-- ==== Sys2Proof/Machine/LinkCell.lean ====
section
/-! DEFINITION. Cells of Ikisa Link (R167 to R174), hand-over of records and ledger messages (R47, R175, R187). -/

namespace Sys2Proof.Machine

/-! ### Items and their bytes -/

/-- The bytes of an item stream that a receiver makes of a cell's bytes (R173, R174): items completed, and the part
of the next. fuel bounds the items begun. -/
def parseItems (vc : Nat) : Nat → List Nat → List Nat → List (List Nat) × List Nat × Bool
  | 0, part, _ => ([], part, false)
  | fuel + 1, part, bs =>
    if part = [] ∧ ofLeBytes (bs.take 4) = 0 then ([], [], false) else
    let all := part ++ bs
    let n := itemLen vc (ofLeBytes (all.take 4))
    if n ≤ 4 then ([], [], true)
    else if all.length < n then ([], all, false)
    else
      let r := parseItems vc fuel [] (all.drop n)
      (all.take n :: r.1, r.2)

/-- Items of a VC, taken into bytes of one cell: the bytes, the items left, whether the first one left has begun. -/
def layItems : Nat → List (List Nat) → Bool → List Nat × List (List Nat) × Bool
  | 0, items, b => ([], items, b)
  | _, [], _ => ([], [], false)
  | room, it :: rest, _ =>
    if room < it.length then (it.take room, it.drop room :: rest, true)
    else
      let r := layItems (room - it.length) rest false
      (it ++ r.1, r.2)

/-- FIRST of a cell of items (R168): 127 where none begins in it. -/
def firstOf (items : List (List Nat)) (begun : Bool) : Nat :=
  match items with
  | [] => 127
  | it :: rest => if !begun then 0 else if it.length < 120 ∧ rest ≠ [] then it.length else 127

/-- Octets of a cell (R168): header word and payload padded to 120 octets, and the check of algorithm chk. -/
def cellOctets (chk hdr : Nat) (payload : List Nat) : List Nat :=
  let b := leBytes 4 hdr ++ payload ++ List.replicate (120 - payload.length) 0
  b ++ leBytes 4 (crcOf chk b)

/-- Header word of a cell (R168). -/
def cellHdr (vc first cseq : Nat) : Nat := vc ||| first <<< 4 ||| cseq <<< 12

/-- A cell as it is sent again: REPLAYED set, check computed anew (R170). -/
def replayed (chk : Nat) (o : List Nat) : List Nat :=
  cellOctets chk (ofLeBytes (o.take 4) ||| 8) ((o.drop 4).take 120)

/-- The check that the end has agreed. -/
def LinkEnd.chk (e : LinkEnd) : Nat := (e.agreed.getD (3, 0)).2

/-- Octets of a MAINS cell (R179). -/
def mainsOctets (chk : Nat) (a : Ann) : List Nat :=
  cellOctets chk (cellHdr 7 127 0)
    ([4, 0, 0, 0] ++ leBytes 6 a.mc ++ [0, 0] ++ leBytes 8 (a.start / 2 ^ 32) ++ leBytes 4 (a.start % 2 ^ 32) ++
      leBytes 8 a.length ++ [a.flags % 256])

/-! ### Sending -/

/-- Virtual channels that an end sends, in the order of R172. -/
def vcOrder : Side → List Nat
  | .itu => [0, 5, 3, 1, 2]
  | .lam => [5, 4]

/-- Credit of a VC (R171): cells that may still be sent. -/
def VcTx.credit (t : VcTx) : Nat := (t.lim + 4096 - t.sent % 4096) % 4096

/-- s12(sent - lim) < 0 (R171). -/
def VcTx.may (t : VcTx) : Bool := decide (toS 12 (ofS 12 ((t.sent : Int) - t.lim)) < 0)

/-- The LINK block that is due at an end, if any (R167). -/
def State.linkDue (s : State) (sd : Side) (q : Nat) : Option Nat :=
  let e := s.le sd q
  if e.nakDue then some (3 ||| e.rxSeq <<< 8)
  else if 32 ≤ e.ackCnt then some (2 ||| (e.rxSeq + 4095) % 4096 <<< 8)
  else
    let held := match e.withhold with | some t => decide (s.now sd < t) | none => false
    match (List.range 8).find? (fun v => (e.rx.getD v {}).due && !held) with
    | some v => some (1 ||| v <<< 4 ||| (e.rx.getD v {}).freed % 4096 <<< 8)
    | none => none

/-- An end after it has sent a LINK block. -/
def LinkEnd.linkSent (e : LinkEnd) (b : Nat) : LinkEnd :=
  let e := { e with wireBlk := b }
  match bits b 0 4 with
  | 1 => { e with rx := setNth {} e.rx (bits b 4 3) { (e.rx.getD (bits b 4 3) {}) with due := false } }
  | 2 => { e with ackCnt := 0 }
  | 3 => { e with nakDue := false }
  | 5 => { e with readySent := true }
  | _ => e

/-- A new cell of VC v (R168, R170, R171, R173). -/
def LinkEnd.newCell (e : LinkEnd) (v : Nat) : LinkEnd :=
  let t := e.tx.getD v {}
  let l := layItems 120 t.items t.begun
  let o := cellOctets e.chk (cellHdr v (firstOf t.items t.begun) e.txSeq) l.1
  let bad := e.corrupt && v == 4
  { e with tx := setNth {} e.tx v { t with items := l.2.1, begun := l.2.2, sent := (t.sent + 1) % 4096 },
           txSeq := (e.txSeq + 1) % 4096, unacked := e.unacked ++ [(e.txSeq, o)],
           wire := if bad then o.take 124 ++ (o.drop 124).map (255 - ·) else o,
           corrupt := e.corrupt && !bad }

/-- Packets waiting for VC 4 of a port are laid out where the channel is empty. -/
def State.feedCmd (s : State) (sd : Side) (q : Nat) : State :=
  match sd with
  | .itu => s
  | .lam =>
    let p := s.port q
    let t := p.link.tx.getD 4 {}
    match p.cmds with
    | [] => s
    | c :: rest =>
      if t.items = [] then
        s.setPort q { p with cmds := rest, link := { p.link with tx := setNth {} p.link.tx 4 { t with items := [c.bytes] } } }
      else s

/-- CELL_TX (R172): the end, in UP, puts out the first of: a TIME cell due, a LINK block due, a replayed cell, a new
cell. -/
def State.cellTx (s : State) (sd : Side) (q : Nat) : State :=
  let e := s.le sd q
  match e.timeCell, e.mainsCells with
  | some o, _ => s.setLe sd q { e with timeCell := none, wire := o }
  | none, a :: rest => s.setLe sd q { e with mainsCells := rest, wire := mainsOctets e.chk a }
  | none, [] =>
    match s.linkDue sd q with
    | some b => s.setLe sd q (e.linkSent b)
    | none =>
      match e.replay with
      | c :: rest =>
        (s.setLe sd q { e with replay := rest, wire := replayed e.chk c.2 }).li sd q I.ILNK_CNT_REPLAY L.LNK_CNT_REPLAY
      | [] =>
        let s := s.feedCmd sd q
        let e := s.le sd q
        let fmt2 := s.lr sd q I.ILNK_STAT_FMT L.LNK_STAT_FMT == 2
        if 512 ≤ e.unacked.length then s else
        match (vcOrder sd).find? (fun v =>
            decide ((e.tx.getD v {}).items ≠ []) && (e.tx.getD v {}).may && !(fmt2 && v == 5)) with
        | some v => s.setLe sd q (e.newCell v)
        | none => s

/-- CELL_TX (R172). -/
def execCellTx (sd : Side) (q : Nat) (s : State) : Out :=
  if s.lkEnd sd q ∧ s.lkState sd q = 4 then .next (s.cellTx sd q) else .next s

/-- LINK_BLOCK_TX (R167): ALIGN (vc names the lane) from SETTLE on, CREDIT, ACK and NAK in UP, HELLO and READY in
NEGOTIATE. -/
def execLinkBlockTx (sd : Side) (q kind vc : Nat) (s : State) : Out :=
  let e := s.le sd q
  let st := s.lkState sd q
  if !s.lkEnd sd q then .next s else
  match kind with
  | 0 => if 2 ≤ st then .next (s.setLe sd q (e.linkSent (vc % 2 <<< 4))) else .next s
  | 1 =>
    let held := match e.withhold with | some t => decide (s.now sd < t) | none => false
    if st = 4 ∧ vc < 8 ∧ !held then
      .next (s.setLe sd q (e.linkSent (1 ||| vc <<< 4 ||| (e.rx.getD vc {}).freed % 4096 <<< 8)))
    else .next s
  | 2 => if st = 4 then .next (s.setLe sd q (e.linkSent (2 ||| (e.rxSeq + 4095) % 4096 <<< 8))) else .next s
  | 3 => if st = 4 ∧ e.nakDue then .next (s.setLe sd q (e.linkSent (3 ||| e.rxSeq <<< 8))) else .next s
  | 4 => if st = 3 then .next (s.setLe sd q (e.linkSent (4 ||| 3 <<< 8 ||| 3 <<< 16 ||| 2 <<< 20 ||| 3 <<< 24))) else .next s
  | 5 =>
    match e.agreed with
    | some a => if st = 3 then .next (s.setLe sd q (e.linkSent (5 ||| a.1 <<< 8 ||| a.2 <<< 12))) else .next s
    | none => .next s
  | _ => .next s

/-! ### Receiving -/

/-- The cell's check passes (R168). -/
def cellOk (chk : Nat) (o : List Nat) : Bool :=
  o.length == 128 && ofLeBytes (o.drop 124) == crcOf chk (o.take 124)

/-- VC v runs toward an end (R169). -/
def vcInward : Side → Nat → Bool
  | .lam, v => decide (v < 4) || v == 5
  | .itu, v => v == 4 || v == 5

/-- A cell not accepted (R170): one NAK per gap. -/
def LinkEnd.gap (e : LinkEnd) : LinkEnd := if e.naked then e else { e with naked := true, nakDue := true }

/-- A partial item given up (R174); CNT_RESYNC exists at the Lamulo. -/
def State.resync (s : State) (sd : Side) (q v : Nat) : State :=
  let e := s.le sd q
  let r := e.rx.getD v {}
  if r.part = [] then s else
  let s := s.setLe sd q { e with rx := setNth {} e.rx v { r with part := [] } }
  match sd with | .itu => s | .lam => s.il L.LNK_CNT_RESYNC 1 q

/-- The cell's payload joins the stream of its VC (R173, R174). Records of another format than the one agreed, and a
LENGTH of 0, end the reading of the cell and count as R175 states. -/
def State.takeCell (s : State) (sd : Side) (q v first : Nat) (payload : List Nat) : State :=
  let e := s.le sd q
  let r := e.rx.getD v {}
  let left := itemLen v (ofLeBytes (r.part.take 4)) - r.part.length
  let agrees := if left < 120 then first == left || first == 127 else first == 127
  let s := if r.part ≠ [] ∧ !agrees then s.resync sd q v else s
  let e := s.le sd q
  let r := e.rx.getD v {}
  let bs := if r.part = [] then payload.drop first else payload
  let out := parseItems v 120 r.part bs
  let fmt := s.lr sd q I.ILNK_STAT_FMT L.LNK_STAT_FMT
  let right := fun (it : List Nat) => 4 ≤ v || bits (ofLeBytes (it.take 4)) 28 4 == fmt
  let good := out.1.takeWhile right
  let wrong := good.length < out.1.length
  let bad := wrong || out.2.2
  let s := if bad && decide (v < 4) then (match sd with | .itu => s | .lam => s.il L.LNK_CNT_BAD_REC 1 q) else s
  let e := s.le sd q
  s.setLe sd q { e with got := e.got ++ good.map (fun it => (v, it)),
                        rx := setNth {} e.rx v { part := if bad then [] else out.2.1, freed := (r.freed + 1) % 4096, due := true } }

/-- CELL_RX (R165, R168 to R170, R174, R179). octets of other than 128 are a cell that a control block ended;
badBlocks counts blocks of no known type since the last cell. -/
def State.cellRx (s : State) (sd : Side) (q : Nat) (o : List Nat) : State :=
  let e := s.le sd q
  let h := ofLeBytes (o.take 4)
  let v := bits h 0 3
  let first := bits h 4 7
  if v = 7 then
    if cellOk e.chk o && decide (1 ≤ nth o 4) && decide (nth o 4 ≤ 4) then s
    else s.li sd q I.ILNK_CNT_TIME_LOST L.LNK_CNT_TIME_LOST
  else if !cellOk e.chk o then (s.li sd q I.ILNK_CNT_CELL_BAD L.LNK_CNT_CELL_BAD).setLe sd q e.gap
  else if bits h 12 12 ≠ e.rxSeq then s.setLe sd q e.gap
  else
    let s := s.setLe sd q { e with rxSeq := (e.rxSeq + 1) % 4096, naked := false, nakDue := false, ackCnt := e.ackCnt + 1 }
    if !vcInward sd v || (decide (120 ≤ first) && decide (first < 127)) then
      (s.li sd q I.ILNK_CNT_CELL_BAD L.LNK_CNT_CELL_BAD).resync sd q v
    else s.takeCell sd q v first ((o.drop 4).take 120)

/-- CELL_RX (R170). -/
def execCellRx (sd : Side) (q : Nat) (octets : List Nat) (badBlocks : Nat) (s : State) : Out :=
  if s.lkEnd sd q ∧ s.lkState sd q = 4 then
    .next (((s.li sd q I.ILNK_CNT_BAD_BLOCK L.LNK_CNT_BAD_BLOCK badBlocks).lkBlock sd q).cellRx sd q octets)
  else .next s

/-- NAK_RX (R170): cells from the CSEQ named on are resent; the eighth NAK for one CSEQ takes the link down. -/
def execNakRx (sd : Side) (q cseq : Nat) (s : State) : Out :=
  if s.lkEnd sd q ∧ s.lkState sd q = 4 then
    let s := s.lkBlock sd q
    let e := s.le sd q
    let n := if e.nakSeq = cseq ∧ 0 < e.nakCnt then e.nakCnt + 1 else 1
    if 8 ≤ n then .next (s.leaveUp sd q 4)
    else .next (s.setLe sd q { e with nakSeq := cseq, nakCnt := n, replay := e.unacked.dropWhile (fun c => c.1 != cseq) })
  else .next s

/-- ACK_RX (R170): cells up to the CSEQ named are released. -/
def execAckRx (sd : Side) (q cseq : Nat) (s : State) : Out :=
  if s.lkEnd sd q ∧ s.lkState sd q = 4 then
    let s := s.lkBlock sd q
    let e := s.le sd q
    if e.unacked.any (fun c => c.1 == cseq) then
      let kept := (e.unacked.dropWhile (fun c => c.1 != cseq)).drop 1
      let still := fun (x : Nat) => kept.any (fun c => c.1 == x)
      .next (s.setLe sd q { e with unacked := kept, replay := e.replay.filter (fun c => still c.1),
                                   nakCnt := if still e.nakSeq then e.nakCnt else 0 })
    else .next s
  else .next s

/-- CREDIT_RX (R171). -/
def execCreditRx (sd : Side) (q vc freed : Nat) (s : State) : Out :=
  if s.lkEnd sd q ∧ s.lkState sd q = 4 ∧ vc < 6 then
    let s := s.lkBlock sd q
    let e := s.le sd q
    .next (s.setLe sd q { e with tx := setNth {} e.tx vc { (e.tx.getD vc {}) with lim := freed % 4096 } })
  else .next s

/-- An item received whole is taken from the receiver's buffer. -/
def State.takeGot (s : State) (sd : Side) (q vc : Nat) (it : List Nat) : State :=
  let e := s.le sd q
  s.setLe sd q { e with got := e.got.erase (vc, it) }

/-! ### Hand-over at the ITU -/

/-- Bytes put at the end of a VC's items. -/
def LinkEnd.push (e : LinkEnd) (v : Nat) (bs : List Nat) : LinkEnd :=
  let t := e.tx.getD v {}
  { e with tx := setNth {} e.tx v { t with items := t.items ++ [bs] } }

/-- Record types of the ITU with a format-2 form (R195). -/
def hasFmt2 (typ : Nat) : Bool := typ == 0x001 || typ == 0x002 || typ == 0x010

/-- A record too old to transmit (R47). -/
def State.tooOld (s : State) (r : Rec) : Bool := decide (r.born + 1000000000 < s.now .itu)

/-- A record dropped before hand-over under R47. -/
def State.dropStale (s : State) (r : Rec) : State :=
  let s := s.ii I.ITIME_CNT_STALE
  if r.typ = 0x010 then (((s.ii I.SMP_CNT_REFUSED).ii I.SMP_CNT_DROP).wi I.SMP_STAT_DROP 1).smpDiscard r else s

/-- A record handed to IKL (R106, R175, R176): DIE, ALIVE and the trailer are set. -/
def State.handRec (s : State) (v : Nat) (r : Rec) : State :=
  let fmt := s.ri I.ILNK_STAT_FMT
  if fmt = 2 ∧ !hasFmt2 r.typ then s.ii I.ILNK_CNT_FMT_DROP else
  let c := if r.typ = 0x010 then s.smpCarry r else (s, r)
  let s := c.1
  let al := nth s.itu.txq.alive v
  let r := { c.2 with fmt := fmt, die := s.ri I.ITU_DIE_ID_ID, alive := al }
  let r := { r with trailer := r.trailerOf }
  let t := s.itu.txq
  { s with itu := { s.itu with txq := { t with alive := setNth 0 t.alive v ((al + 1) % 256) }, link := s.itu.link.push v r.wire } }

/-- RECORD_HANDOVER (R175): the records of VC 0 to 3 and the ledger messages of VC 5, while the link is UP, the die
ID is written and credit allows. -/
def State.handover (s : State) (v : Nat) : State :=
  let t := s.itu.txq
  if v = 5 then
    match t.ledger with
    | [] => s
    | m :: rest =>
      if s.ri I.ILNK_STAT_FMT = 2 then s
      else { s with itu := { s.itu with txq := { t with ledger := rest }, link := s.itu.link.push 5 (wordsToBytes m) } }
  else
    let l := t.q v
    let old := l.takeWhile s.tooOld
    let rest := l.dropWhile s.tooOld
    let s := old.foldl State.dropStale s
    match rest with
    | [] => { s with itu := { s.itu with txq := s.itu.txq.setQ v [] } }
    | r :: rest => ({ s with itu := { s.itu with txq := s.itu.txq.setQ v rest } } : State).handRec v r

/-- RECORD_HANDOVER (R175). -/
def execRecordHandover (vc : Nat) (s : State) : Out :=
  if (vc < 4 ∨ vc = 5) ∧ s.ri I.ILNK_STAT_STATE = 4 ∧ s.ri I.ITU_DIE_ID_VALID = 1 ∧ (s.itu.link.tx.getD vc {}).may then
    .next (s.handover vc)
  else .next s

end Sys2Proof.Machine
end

- - -

> [WHAT YOU NEED TO DO] Above are the records. Print exactly, and only, the lines from the line with "let n := itemLen" to the line with "algorithm chk. -/", both inclusive.

> [EXERCISE RESULT]
    let n := itemLen vc (ofLeBytes (all.take 4))
    if n ≤ 4 then ([], [], true)
    else if all.length < n then ([], all, false)
    else
      let r := parseItems vc fuel [] (all.drop n)
      (all.take n :: r.1, r.2)

/-- Items of a VC, taken into bytes of one cell: the bytes, the items left, whether the first one left has begun. -/
def layItems : Nat → List (List Nat) → Bool → List Nat × List (List Nat) × Bool
  | 0, items, b => ([], items, b)
  | _, [], _ => ([], [], false)
  | room, it :: rest, _ =>
    if room < it.length then (it.take room, it.drop room :: rest, true)
    else
      let r := layItems (room - it.length) rest false
      (it ++ r.1, r.2)

/-- FIRST of a cell of items (R168): 127 where none begins in it. -/
def firstOf (items : List (List Nat)) (begun : Bool) : Nat :=
  match items with
  | [] => 127
  | it :: rest => if !begun then 0 else if it.length < 120 ∧ rest ≠ [] then it.length else 127

/-- Octets of a cell (R168): header word and payload padded to 120 octets, and the check of algorithm chk. -/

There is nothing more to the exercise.